§ DATA TO USE
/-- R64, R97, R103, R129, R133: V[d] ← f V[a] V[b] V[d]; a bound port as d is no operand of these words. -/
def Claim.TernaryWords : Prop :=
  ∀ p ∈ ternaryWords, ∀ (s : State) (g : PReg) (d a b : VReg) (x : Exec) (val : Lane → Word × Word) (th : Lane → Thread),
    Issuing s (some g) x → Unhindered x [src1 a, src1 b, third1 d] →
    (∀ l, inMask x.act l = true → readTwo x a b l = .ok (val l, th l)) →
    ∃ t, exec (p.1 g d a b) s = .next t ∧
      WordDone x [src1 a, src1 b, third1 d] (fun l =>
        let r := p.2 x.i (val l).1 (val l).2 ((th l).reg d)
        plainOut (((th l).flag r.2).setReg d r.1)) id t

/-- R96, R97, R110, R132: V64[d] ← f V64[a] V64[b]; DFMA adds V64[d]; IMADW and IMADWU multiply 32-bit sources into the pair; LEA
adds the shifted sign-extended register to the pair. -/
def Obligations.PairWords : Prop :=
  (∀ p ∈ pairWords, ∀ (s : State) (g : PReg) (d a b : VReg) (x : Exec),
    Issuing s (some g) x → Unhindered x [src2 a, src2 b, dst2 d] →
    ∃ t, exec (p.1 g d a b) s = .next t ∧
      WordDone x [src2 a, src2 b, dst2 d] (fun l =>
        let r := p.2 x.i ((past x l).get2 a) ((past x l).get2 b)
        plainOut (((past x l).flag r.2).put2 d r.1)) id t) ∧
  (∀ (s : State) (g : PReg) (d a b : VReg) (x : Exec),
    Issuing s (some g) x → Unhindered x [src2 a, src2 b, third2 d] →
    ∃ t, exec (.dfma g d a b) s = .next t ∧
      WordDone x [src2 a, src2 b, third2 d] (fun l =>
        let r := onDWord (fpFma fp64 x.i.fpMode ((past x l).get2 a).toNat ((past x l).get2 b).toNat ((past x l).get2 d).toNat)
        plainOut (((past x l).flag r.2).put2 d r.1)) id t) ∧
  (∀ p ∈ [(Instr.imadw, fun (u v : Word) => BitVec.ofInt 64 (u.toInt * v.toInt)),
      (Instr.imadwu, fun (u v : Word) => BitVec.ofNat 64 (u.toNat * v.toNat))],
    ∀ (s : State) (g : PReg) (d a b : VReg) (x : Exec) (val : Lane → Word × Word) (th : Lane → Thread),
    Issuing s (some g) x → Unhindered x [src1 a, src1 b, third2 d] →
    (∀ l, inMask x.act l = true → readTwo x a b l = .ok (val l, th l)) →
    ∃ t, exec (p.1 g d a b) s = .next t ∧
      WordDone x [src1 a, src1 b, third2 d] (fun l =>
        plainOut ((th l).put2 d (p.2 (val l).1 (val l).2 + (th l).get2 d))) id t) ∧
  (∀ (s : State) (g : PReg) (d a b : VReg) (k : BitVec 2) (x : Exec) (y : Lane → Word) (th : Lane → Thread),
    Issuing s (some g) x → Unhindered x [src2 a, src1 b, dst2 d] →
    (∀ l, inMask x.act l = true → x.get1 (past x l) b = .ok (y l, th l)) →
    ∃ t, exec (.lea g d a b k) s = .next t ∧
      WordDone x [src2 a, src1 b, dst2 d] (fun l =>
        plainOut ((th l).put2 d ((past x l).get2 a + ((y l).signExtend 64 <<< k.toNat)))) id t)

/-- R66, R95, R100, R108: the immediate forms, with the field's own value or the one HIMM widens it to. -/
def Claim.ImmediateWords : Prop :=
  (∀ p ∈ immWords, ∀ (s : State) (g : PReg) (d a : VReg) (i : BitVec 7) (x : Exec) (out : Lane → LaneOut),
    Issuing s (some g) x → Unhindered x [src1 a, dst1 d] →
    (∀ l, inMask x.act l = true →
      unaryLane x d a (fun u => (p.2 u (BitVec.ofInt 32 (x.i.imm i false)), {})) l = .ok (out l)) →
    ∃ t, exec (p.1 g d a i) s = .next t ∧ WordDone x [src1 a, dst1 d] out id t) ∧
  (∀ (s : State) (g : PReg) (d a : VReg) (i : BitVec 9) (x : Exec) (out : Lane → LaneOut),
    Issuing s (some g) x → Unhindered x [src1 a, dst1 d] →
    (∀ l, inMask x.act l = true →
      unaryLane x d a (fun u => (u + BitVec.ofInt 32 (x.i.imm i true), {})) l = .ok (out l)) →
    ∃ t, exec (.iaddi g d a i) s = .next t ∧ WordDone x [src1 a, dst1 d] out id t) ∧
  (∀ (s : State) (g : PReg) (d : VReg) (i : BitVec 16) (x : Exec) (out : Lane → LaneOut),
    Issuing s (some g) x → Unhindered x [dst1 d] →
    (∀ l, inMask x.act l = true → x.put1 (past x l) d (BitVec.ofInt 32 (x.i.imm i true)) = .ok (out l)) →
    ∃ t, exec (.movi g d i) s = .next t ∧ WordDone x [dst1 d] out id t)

§ ASSIGNMENT
Every entry is to be repeated precisely as it stands.

§ TASK SOLUTION
/-- R64, R97, R103, R129, R133: V[d] ← f V[a] V[b] V[d]; a bound port as d is no operand of these words. -/
def Claim.TernaryWords : Prop :=
  ∀ p ∈ ternaryWords, ∀ (s : State) (g : PReg) (d a b : VReg) (x : Exec) (val : Lane → Word × Word) (th : Lane → Thread),
    Issuing s (some g) x → Unhindered x [src1 a, src1 b, third1 d] →
    (∀ l, inMask x.act l = true → readTwo x a b l = .ok (val l, th l)) →
    ∃ t, exec (p.1 g d a b) s = .next t ∧
      WordDone x [src1 a, src1 b, third1 d] (fun l =>
        let r := p.2 x.i (val l).1 (val l).2 ((th l).reg d)
        plainOut (((th l).flag r.2).setReg d r.1)) id t

/-- R96, R97, R110, R132: V64[d] ← f V64[a] V64[b]; DFMA adds V64[d]; IMADW and IMADWU multiply 32-bit sources into the pair; LEA
adds the shifted sign-extended register to the pair. -/
def Obligations.PairWords : Prop :=
  (∀ p ∈ pairWords, ∀ (s : State) (g : PReg) (d a b : VReg) (x : Exec),
    Issuing s (some g) x → Unhindered x [src2 a, src2 b, dst2 d] →
    ∃ t, exec (p.1 g d a b) s = .next t ∧
      WordDone x [src2 a, src2 b, dst2 d] (fun l =>
        let r := p.2 x.i ((past x l).get2 a) ((past x l).get2 b)
        plainOut (((past x l).flag r.2).put2 d r.1)) id t) ∧
  (∀ (s : State) (g : PReg) (d a b : VReg) (x : Exec),
    Issuing s (some g) x → Unhindered x [src2 a, src2 b, third2 d] →
    ∃ t, exec (.dfma g d a b) s = .next t ∧
      WordDone x [src2 a, src2 b, third2 d] (fun l =>
        let r := onDWord (fpFma fp64 x.i.fpMode ((past x l).get2 a).toNat ((past x l).get2 b).toNat ((past x l).get2 d).toNat)
        plainOut (((past x l).flag r.2).put2 d r.1)) id t) ∧
  (∀ p ∈ [(Instr.imadw, fun (u v : Word) => BitVec.ofInt 64 (u.toInt * v.toInt)),
      (Instr.imadwu, fun (u v : Word) => BitVec.ofNat 64 (u.toNat * v.toNat))],
    ∀ (s : State) (g : PReg) (d a b : VReg) (x : Exec) (val : Lane → Word × Word) (th : Lane → Thread),
    Issuing s (some g) x → Unhindered x [src1 a, src1 b, third2 d] →
    (∀ l, inMask x.act l = true → readTwo x a b l = .ok (val l, th l)) →
    ∃ t, exec (p.1 g d a b) s = .next t ∧
      WordDone x [src1 a, src1 b, third2 d] (fun l =>
        plainOut ((th l).put2 d (p.2 (val l).1 (val l).2 + (th l).get2 d))) id t) ∧
  (∀ (s : State) (g : PReg) (d a b : VReg) (k : BitVec 2) (x : Exec) (y : Lane → Word) (th : Lane → Thread),
    Issuing s (some g) x → Unhindered x [src2 a, src1 b, dst2 d] →
    (∀ l, inMask x.act l = true → x.get1 (past x l) b = .ok (y l, th l)) →
    ∃ t, exec (.lea g d a b k) s = .next t ∧
      WordDone x [src2 a, src1 b, dst2 d] (fun l =>
        plainOut ((th l).put2 d ((past x l).get2 a + ((y l).signExtend 64 <<< k.toNat)))) id t)

/-- R66, R95, R100, R108: the immediate forms, with the field's own value or the one HIMM widens it to. -/
def Claim.ImmediateWords : Prop :=
  (∀ p ∈ immWords, ∀ (s : State) (g : PReg) (d a : VReg) (i : BitVec 7) (x : Exec) (out : Lane → LaneOut),
    Issuing s (some g) x → Unhindered x [src1 a, dst1 d] →
    (∀ l, inMask x.act l = true →
      unaryLane x d a (fun u => (p.2 u (BitVec.ofInt 32 (x.i.imm i false)), {})) l = .ok (out l)) →
    ∃ t, exec (p.1 g d a i) s = .next t ∧ WordDone x [src1 a, dst1 d] out id t) ∧
  (∀ (s : State) (g : PReg) (d a : VReg) (i : BitVec 9) (x : Exec) (out : Lane → LaneOut),
    Issuing s (some g) x → Unhindered x [src1 a, dst1 d] →
    (∀ l, inMask x.act l = true →
      unaryLane x d a (fun u => (u + BitVec.ofInt 32 (x.i.imm i true), {})) l = .ok (out l)) →
    ∃ t, exec (.iaddi g d a i) s = .next t ∧ WordDone x [src1 a, dst1 d] out id t) ∧
  (∀ (s : State) (g : PReg) (d : VReg) (i : BitVec 16) (x : Exec) (out : Lane → LaneOut),
    Issuing s (some g) x → Unhindered x [dst1 d] →
    (∀ l, inMask x.act l = true → x.put1 (past x l) d (BitVec.ofInt 32 (x.i.imm i true)) = .ok (out l)) →
    ∃ t, exec (.movi g d i) s = .next t ∧ WordDone x [dst1 d] out id t)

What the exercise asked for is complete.